Pemuda jurusan Tafsir ini juga menyebutkan bahwa dalam agamanya, ia diajarkan jika manusia berbuat kerusakan di muka bumi, maka dampaknya itu akan kembali ke manusia, bahkan jika orang lain yang berbuat.
Salah satu mahasiswi asal Bantaeng, Auradita Citra, mengungkapkan bahwa apa yang terjadi di Kawasan Industri Bantaeng, lokasi smelter-smelter nikel beroperasi, memang sangat berdampak pada lingkungan dan kehidupan warga sekitar, meski telah ada beberapa kompensasi-kompensasi, namun menurutnya itu belum sebanding dengan kerusakan yang ada. Kompensasi dilihatnya hanya sebagai pemanis dari oligarki untuk memuluskan kepentingannya.

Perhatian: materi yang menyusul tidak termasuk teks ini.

-- ==== Sys2Proof/Machine/KeyObject.lean ====
section
/-! DEFINITION. The key-object commands (spec/40_key_object.md R90 to R99), opcodes 0x01 to 0x07. A meaning that
needs the configuration is written over any configuration (`…With`) and taken at the machine's. -/

namespace Sys2Proof.Machine

open Sys2Proof

/-- `KCREATE s, bs` (R92): the slot is zeroized before it is created, so no key survives. -/
def execKcreate (k : SlotId) (bs : Nat) (s : State) : Host.Outcome State Fault Refusal :=
  s.command [(!(bs == 8 || bs == 16), .invalidParameter)] fun s =>
    s.setSlot k { Slot.zeroized with st := .created, bs16 := bs == 16 }

/-- `KSET s, validate` (R93). -/
def ksetWith (c : Config) (k : SlotId) (validate : Bool) (s : State) : Host.Outcome State Fault Refusal :=
  s.command
    [(s.slotEmpty k, .invalidParameter),
     (s.klen.toNat != keyBytes, .invalidKeyLength),
     (!c.scheduleOk (s.slot k).bs16 s.keyBytesIn validate, .scheduleFailure)]
    fun s => s.install k s.keyBytesIn

/-- `KSET s, validate` (R93). -/
def execKset (k : SlotId) (validate : Bool) (s : State) : Host.Outcome State Fault Refusal :=
  ksetWith Config.machine k validate s

/-- `KSETRND s, validate` (R94): the draw is made only if the slot is not EMPTY. -/
def ksetrndWith (c : Config) (k : SlotId) (validate : Bool) (s : State) : Host.Outcome State Fault Refusal :=
  if s.slotEmpty k then .next (s.raise .invalidParameter)
  else
    match c.rng s.draws keyBytes with
    | none => .next (s.drawn.raise .randomSourceExhausted)
    | some r =>
      s.drawn.command [(!c.scheduleOk (s.slot k).bs16 r validate, .scheduleFailure)] fun s => s.install k r

/-- `KSETRND s, validate` (R94). -/
def execKsetrnd (k : SlotId) (validate : Bool) (s : State) : Host.Outcome State Fault Refusal :=
  ksetrndWith Config.machine k validate s

/-- `KSETPWD s, validate` (R95): the password is in `AIN`, the salt in `DIN`. -/
def ksetpwdWith (c : Config) (k : SlotId) (validate : Bool) (s : State) : Host.Outcome State Fault Refusal :=
  match firstFailing [(s.slotEmpty k, .invalidParameter), (s.adTooBig c || s.dataTooBig c, .invalidParameter)] with
  | some e => .next (s.raise e)
  | none =>
    match c.kdf s.adBytes s.dataBytes keyBytes with
    | none => .next (s.raise .kdfFailure)
    | some d =>
      s.command [(!c.scheduleOk (s.slot k).bs16 d validate, .scheduleFailure)] fun s => s.install k d

/-- `KSETPWD s, validate` (R95). -/
def execKsetpwd (k : SlotId) (validate : Bool) (s : State) : Host.Outcome State Fault Refusal :=
  ksetpwdWith Config.machine k validate s

/-- The single-block transform of `KENC` and `KDEC` (R96, R97). -/
def State.oneBlock (s : State) (k : SlotId) (f : Bool → Key → Block → Block) :
    Host.Outcome State Fault Refusal :=
  s.command
    [(s.notKeyed k, .invalidParameter),
     (s.dlen.toNat != (s.slot k).bs, .invalidLength)]
    fun s =>
      let sl := s.slot k
      s.writeDout (bytesOf sl.bs (f sl.bs16 sl.key (blockOf (s.din.readBytes 0 sl.bs))).toNat)

/-- `KENC s` (R96). -/
def kencWith (c : Config) (k : SlotId) (s : State) : Host.Outcome State Fault Refusal :=
  s.oneBlock k (blockEnc c)

/-- `KENC s` (R96). -/
def execKenc (k : SlotId) (s : State) : Host.Outcome State Fault Refusal :=
  kencWith Config.machine k s

/-- `KDEC s` (R97). -/
def kdecWith (c : Config) (k : SlotId) (s : State) : Host.Outcome State Fault Refusal :=
  s.oneBlock k (blockDec c)

/-- `KDEC s` (R97). -/
def execKdec (k : SlotId) (s : State) : Host.Outcome State Fault Refusal :=
  kdecWith Config.machine k s

/-- `KDESTROY s` (R98): it cannot fail and is idempotent. -/
def execKdestroy (k : SlotId) (s : State) : Host.Outcome State Fault Refusal :=
  s.command [] fun s => s.setSlot k Slot.zeroized

end Sys2Proof.Machine
end

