/-- R113 to R115: `CTR s, first`. Byte `a` of the output is the data byte under byte `a mod bs` of the keystream block of
the counter `a / bs` blocks on, the counter ends past the last block, and a partial last block closes the stream. -/
def Obligations.CtrResult : Prop :=
  ∀ (k : SlotId) (first : Bool) (s : State), s.dout.wf = true → (s.slot k).Inv →
    let sl := s.slot k
    let start := if first then ivCounter s sl.bs else sl.ctr
    let canContinue := first = true ∨ (sl.live = true ∧ sl.kind = .ctr)
    (canContinue → sl.st = .keyed → s.dlen.toNat ≤ Config.machine.bufBytes →
      (first = true → s.ivlen.toNat = sl.bs / 2) →
      ∃ d : Memory,
        d.Holds (fun a =>
          if a < s.dlen.toNat then
            s.din.read a ^^^
              keystreamByte Config.machine sl.bs16 sl.key (ctrAt sl.bs start (a / sl.bs)) (a % sl.bs)
          else s.dout.read a) ∧
        exec (.ctr k first) s =
          .next (({ s with dout := d, err := .ok, verdict := false } : State).setSlot k
            { sl with
              ctr := ctrAt sl.bs start (numBlocks sl.bs s.dlen.toNat)
              live := decide (s.dlen.toNat % sl.bs = 0)
              kind := .ctr })) ∧
    (¬ (canContinue ∧ sl.st = .keyed ∧ s.dlen.toNat ≤ Config.machine.bufBytes ∧
        (first = true → s.ivlen.toNat = sl.bs / 2)) →
      exec (.ctr k first) s =
        .next (s.raise
          (if ¬ canContinue then .phaseViolation
           else if sl.st = .keyed ∧ s.dlen.toNat ≤ Config.machine.bufBytes then .invalidIVLength
           else .invalidParameter)))

/-- Applying `CTR` twice with the same IV returns the input (R115). -/
def Obligations.CtrTwiceReturnsInput : Prop :=
  ∀ (k : SlotId) (s : State), s.dout.wf = true → (s.slot k).st = .keyed →
    s.dlen.toNat ≤ Config.machine.bufBytes → s.ivlen.toNat = (s.slot k).bs / 2 →
    ∃ t u : State, exec (.ctr k true) s = .next t ∧ t.err = .ok ∧
      exec (.ctr k true) { t with din := t.dout } = .next u ∧ u.err = .ok ∧ u.slot k = t.slot k ∧ ∀ a, a < s.dlen.toNat → u.dout.read a = s.din.read a

/-- A message cut at a multiple of the block size and continued by a `first = 0` command gives the same output and leaves
the same slot as one command over the whole (R115; for ACPKM R116, R117). -/
def Obligations.StreamChunksJoin : Prop :=
  ∀ (k : SlotId) (command : Bool → Instr) (first : Bool) (s t : State) (a b : Nat) (d : Memory),
    command = Instr.ctr k ∨ command = Instr.acpkm k → s.dout.wf = true →
    exec (command first) s = .next t → t.err = .ok →
    s.dlen.toNat = a + b → a % (s.slot k).bs = 0 → (∀ i, i < b → d.read i = s.din.read (a + i)) →
    ∃ t1 t2 : State,
      exec (command first) { s with dlen := BitVec.ofNat 32 a } = .next t1 ∧
      exec (command false) { t1 with dlen := BitVec.ofNat 32 b, din := d } = .next t2 ∧
      t1.err = .ok ∧ t2.err = .ok ∧ t2.slot k = t.slot k ∧
      (∀ i, i < a → t1.dout.read i = t.dout.read i) ∧ ∀ i, i < b → t2.dout.read i = t.dout.read (a + i)

/-- R116, R117: `ACPKM s, first`. Block `j` is under the working key evolved once for every section boundary before it,
counted from the position in the section; the section size is the latched one when continuing. -/
def Obligations.AcpkmResult : Prop :=
  ∀ (k : SlotId) (first : Bool) (s : State), s.dout.wf = true → (s.slot k).Inv →
    let sl := s.slot k
    let start := if first then ivCounter s sl.bs else sl.ctr
    let key := if first then sl.key else sl.wkey
    let size := if first then s.secsz else sl.secsz
    let pos := if first then 0 else sl.secpos.toNat
    let q := numBlocks sl.bs s.dlen.toNat
    let canContinue := first = true ∨ (sl.live = true ∧ sl.kind = .acpkm)
    let goodSection := first = true → s.secsz ≠ 0 ∧ s.secsz.toNat % sl.bs = 0
    (canContinue → sl.st = .keyed → s.dlen.toNat ≤ Config.machine.bufBytes → goodSection →
      (first = true → s.ivlen.toNat = sl.bs / 2) →
      ∃ d : Memory,
        d.Holds (fun a =>
          if a < s.dlen.toNat then
            s.din.read a ^^^
              keystreamByte Config.machine sl.bs16
                (evolved Config.machine sl.bs16 key ((pos + a / sl.bs * sl.bs) / size.toNat))
                (ctrAt sl.bs start (a / sl.bs)) (a % sl.bs)
          else s.dout.read a) ∧
        exec (.acpkm k first) s =
          .next (({ s with dout := d, err := .ok, verdict := false } : State).setSlot k
            { sl with
              ctr := ctrAt sl.bs start q
              live := decide (s.dlen.toNat % sl.bs = 0)
              kind := .acpkm
              wkey := evolved Config.machine sl.bs16 key (if q = 0 then 0 else (pos + (q - 1) * sl.bs) / size.toNat)
              secsz := size
              secpos := BitVec.ofNat 32 (if q = 0 then pos else (pos + (q - 1) * sl.bs) % size.toNat + sl.bs) })) ∧
    (¬ (canContinue ∧ sl.st = .keyed ∧ s.dlen.toNat ≤ Config.machine.bufBytes ∧ goodSection ∧
        (first = true → s.ivlen.toNat = sl.bs / 2)) →
      exec (.acpkm k first) s =
        .next (s.raise
          (if ¬ canContinue then .phaseViolation
           else if sl.st = .keyed ∧ s.dlen.toNat ≤ Config.machine.bufBytes ∧ goodSection then .invalidIVLength
           else .invalidParameter)))

/-- For the bytes before the section size the keystream of `ACPKM` equals plain CTR's (R117). -/
def Obligations.AcpkmFirstSectionEqualsCtr : Prop :=
  ∀ (k : SlotId) (s : State), s.dout.wf = true → (s.slot k).st = .keyed →
    s.dlen.toNat ≤ Config.machine.bufBytes → s.ivlen.toNat = (s.slot k).bs / 2 → s.secsz ≠ 0 →
    s.secsz.toNat % (s.slot k).bs = 0 →
    ∃ t u : State, exec (.ctr k true) s = .next t ∧ t.err = .ok ∧ exec (.acpkm k true) s = .next u ∧ u.err = .ok ∧
      (u.slot k).ctr = (t.slot k).ctr ∧ (u.slot k).key = (s.slot k).key ∧
      ∀ a, a < s.dlen.toNat → a < s.secsz.toNat → u.dout.read a = t.dout.read a

/-- R120: `OMAC s`. The blocks but the last are chained; the last, complete, is masked with `SK1`, and shorter, padded
with `0x80` and zeros, with `SK2`; the tag stands in the first `bs` bytes of `TAG` and the rest of `TAG` is zero. -/
def Obligations.OmacResult : Prop :=
  ∀ (k : SlotId) (s : State), s.tag.wf = true →
    let sl := s.slot k
    let enc := blockEnc Config.machine sl.bs16 sl.key
    let sk1 := dbl sl.bs16 (enc 0)
    let q := max 1 (numBlocks sl.bs s.dlen.toNat)
    let last := s.din.readBytes ((q - 1) * sl.bs) (s.dlen.toNat - (q - 1) * sl.bs)
    let masked :=
      if last.length = sl.bs then blockOf last ^^^ sk1
      else blockOf (last ++ [0x80] ++ List.replicate (sl.bs - last.length - 1) 0) ^^^ dbl sl.bs16 sk1
    let chained :=
      omacChained Config.machine sl.bs16 sl.key (fun j => blockOf (s.din.readBytes (j * sl.bs) sl.bs)) (q - 1)
    (sl.st = .keyed → s.dlen.toNat ≤ Config.machine.bufBytes →
      ∃ d : Memory,
        d.Holds (fun a =>
          if a < sl.bs then byteOf sl.bs (enc (chained ^^^ masked)) a else if a < 16 then 0 else s.tag.read a) ∧
        exec (.omac k) s = .next { s with tag := d, err := .ok, verdict := false }) ∧
    (¬ (sl.st = .keyed ∧ s.dlen.toNat ≤ Config.machine.bufBytes) →
      exec (.omac k) s = .next (s.raise .invalidParameter))
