-- ==== Sys2Proof/Tests/Witness.lean ====
section
/-! SUPPORT. For every statement of Certificates/Slice0/Obligations.lean that has hypotheses, a concrete state and
operands that meet them, for each of its clauses; where a clause has a range, at a boundary of it. -/

namespace Sys2Proof.Tests

open Sys2Proof Sys2Proof.Machine

/-- `BUF_BYTES` is at least 64 (R8). -/
theorem fits {n : Nat} (h : n ≤ 64) : n ≤ Config.machine.bufBytes := by unfold Config.bufBytes; omega

/-- `BUF_BYTES` and the number after it can stand in a length register. -/
theorem limit_toNat :
    (BitVec.ofNat 32 Config.machine.bufBytes).toNat = Config.machine.bufBytes ∧
    (BitVec.ofNat 32 (Config.machine.bufBytes + 1)).toNat = Config.machine.bufBytes + 1 := by
  have := Config.machine.bufUnits.isLt
  simp only [BitVec.toNat_ofNat]
  constructor <;> apply Nat.mod_eq_of_lt <;> unfold Config.bufBytes <;> omega

/-- A length register at `BUF_BYTES`, and one past it. -/
def full : Word := BitVec.ofNat 32 Config.machine.bufBytes
def past : Word := BitVec.ofNat 32 (Config.machine.bufBytes + 1)

theorem full_le : full.toNat ≤ Config.machine.bufBytes := limit_toNat.1.le
theorem lt_past : Config.machine.bufBytes < past.toNat := by unfold past; have := limit_toNat.2; omega
theorem full_blocks : full.toNat % 8 = 0 ∧ full.toNat % 16 = 0 := by
  unfold full; rw [limit_toNat.1]; unfold Config.bufBytes; omega

/-- One transaction waits. -/
def waiting (t : Transaction) : State := { State.reset with pending := [t] }

/-- A session in phase AUTH over `mgm`. -/
def authPhase : State := { mgm with m := { Session.cleared with phase := .auth, ak := .slot1 } }

/-! ### Reset, invariant, encoding, step -/

theorem witness_ResetInputRestoresReset : (waiting .reset).pending = .reset :: [] := rfl

theorem reset_inv : State.reset.Inv Config.machine where
  slots k := by cases k <;> constructor <;> decide
  session := by constructor <;> decide
  canonical sp := by cases sp <;> rfl
  inside sp := by cases sp <;> rfl
  verdict h := by cases h
  err := by decide

/-- Reset with the host about to create a key. -/
theorem witness_StepKeepsInvariant :
    (waiting (.wr 0 0x00100001)).Inv Config.machine ∧
    ∃ t : State, step (waiting (.wr 0 0x00100001)) = .next t ∧ (t.slot .slot0).st = .created :=
  ⟨{ slots := reset_inv.slots
     session := reset_inv.session
     canonical := reset_inv.canonical
     inside := reset_inv.inside
     verdict := reset_inv.verdict
     err := reset_inv.err }, _, rfl, rfl⟩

Selain itu, Winda Wulandari, mahasiswa Kesmas UIN, menganggap jika Gen-Z itu adalah generasi yang peka terhadap persoalan sosial dan lingkungan, sehingga generasi ini sebenarnya punya potensi besar dan peranan penting sebagai agen perubahan dalam menghadapi krisis-krisis hari ini dan ketidakpastian ekonomi, sosial, dan lingkungan di masa mendatang.